-------- Exercise input --------

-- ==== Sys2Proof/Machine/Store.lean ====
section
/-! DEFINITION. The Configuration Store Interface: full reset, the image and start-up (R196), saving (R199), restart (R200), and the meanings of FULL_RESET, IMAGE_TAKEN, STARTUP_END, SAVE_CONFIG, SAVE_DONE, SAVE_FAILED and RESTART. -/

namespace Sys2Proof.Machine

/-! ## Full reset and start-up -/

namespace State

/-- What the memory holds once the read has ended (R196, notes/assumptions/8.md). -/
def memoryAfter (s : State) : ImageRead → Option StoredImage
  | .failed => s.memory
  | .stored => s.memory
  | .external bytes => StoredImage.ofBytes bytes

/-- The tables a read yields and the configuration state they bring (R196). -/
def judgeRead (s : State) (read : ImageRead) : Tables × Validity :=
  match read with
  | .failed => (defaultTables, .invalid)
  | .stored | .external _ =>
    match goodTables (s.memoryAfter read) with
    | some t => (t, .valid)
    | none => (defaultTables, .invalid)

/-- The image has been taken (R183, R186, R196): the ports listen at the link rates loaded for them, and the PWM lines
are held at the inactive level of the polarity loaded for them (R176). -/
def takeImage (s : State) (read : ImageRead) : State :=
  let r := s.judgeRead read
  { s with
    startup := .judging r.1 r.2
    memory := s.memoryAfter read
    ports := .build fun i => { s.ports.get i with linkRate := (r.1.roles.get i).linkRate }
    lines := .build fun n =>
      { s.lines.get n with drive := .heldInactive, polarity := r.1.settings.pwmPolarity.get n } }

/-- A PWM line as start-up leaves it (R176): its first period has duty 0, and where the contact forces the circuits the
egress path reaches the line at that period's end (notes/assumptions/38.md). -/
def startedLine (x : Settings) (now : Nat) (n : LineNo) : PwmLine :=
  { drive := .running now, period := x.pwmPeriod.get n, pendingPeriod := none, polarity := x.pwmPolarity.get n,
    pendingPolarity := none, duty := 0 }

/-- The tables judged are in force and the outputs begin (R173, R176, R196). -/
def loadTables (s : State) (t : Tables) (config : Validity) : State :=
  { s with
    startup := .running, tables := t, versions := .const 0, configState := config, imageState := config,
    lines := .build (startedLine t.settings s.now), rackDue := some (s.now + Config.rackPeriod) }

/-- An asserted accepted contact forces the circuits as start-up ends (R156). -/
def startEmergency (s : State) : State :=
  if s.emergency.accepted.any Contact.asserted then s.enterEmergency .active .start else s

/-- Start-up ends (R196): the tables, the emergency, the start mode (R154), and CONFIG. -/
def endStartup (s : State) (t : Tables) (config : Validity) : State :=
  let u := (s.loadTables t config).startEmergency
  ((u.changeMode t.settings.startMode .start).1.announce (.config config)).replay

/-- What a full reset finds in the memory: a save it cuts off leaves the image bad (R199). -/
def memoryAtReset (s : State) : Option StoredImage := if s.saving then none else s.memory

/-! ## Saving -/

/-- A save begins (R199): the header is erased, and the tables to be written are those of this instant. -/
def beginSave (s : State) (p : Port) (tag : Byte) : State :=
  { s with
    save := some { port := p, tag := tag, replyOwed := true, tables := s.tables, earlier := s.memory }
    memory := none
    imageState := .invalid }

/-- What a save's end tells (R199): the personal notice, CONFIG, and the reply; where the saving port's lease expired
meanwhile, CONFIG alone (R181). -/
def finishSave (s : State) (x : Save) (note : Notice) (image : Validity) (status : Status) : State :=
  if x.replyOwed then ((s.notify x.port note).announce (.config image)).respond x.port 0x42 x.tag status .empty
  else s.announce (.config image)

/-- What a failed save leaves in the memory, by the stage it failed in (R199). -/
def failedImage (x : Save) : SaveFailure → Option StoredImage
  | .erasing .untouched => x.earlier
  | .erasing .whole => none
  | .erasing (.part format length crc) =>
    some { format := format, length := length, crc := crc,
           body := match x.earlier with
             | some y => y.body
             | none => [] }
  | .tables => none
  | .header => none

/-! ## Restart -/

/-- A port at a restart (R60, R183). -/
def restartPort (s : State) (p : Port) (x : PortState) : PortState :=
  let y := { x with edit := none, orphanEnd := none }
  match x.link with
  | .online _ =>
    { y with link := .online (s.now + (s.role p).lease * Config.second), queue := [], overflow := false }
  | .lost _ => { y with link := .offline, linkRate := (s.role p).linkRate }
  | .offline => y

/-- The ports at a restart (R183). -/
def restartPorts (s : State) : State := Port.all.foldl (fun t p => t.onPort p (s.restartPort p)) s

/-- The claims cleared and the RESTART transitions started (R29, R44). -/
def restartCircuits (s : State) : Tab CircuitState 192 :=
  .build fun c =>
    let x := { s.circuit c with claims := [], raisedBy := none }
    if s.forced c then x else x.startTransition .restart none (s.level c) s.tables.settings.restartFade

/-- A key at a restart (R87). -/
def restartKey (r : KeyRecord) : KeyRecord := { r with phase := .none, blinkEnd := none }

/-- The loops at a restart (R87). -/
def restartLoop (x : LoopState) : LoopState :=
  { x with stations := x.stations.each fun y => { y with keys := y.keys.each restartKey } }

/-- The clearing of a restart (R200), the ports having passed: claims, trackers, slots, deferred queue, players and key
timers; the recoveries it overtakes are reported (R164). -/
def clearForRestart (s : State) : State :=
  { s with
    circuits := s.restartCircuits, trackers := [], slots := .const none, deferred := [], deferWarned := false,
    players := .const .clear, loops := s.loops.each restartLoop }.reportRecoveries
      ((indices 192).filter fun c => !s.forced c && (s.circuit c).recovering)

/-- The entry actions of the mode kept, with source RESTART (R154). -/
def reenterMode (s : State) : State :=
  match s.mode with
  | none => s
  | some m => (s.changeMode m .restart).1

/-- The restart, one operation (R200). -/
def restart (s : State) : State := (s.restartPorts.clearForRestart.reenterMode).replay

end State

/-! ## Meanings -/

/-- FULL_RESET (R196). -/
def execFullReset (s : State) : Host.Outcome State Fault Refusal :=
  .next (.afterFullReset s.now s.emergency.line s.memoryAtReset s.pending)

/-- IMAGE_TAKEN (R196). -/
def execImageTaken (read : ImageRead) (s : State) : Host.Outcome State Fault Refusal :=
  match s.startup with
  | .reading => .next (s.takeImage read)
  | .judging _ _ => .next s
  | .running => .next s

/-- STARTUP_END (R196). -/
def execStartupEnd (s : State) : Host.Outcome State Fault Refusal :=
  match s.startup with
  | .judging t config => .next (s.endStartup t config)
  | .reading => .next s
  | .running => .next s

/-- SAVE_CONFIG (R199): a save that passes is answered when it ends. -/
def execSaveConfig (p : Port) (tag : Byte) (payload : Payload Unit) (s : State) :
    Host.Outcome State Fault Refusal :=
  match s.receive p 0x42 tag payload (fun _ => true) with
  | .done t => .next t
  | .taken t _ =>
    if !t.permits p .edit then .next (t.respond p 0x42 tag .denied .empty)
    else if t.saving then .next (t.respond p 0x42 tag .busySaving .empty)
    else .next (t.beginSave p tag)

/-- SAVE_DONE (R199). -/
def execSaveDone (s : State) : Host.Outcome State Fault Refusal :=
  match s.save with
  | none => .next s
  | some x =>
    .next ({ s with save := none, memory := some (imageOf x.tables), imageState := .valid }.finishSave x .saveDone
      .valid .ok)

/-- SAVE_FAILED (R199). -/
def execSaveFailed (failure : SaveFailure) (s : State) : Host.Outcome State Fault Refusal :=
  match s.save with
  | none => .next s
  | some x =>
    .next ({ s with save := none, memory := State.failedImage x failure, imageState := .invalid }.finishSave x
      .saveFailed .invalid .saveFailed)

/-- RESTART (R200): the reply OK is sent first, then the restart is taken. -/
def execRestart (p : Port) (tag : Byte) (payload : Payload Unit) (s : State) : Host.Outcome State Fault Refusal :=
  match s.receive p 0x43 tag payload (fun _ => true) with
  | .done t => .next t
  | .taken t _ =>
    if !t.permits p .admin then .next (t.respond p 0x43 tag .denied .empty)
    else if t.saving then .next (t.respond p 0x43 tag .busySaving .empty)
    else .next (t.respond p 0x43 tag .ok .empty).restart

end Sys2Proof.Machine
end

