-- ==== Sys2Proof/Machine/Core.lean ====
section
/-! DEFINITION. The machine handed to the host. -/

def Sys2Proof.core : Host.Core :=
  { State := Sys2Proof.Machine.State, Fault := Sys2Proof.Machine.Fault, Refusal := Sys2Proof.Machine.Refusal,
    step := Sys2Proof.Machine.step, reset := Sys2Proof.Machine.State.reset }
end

--------

Problem to work on -
Scan the lines above, and whenever one holds the string "defaultTables", copy it.

Exercise response -
  | .failed => (defaultTables, .invalid)
    | none => (defaultTables, .invalid)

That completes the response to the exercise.